• _TASK_
Which of the lines below hold the word "Machine"? Pull each of them out.

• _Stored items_
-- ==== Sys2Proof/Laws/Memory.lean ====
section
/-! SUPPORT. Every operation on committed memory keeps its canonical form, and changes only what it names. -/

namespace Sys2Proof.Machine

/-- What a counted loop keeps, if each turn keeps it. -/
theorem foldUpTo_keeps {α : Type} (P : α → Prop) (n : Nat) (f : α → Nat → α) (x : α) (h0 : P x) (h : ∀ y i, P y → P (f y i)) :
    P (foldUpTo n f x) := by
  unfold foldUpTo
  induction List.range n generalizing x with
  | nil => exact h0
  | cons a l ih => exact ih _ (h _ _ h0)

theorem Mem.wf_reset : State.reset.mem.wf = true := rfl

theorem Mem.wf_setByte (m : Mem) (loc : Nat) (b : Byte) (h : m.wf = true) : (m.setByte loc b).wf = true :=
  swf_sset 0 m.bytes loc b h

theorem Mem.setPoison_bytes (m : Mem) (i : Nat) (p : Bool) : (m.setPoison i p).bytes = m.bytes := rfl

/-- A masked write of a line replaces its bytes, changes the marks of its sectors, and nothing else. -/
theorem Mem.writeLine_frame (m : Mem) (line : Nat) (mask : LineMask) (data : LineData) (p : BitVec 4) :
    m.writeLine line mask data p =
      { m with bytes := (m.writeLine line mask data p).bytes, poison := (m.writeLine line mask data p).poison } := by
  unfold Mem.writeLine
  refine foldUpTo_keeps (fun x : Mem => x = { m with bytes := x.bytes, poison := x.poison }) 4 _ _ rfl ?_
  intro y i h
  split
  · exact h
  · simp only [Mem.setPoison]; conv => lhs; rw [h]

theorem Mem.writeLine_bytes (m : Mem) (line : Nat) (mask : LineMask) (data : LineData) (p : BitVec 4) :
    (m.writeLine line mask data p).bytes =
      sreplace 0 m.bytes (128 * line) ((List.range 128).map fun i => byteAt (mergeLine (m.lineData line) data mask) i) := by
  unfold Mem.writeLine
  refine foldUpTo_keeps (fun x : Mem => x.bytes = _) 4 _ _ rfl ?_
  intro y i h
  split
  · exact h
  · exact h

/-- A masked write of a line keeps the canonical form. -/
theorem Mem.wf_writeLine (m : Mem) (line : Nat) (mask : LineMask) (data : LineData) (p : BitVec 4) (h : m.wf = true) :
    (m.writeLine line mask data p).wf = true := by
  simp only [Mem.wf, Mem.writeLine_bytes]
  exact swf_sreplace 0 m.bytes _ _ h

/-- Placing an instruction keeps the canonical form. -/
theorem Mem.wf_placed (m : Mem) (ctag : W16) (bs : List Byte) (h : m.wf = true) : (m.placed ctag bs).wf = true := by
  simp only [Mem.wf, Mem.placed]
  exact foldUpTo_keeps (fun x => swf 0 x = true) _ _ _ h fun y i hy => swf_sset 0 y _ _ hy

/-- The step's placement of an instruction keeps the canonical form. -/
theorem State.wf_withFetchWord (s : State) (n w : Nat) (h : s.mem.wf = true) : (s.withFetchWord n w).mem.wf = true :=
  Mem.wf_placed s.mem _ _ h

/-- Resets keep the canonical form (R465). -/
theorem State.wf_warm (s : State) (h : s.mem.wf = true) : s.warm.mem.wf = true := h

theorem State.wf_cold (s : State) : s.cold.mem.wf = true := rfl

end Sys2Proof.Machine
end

...

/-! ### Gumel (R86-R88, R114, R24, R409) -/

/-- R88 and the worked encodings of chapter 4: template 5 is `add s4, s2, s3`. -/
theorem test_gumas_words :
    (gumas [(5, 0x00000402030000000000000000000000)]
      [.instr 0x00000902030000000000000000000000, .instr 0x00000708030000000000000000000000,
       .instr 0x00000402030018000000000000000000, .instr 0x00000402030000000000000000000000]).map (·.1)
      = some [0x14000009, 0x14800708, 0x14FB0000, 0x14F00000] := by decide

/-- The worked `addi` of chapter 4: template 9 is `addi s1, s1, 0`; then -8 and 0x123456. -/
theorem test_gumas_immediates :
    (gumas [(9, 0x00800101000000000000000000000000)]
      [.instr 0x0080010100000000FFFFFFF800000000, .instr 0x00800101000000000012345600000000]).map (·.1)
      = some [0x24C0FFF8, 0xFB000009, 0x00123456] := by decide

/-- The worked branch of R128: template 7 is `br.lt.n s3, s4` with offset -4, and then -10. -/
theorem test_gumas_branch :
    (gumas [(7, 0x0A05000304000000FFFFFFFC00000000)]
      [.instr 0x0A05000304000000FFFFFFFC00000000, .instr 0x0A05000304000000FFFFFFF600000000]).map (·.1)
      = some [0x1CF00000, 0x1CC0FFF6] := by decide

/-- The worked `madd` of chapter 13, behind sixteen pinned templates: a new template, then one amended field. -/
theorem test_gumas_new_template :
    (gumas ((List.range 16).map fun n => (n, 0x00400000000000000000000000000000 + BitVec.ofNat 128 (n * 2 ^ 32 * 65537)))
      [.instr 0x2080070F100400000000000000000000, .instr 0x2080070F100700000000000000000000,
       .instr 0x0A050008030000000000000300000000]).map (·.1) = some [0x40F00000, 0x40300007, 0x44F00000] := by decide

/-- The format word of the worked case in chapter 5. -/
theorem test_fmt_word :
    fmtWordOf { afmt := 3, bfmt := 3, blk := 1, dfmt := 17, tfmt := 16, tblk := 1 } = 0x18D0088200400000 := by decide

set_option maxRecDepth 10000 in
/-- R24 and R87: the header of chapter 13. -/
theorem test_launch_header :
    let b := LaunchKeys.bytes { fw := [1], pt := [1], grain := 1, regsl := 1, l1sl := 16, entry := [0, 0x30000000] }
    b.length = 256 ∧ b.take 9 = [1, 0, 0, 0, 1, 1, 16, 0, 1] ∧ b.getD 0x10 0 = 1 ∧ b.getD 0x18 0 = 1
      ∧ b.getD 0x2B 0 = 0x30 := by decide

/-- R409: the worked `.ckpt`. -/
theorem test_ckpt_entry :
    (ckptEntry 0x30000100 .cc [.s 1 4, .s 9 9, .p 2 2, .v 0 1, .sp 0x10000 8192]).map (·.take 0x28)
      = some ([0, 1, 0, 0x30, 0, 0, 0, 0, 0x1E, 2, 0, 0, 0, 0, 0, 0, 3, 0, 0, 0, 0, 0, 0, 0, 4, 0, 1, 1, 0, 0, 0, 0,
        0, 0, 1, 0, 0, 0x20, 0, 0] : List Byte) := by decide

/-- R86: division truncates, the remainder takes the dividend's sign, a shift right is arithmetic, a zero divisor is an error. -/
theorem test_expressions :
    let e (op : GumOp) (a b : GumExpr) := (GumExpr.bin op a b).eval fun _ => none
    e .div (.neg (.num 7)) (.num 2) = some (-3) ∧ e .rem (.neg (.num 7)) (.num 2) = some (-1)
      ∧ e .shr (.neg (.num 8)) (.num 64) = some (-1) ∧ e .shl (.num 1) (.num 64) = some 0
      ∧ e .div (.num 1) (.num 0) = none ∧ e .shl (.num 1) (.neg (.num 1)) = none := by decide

• _RESPONSE_
namespace Sys2Proof.Machine
end Sys2Proof.Machine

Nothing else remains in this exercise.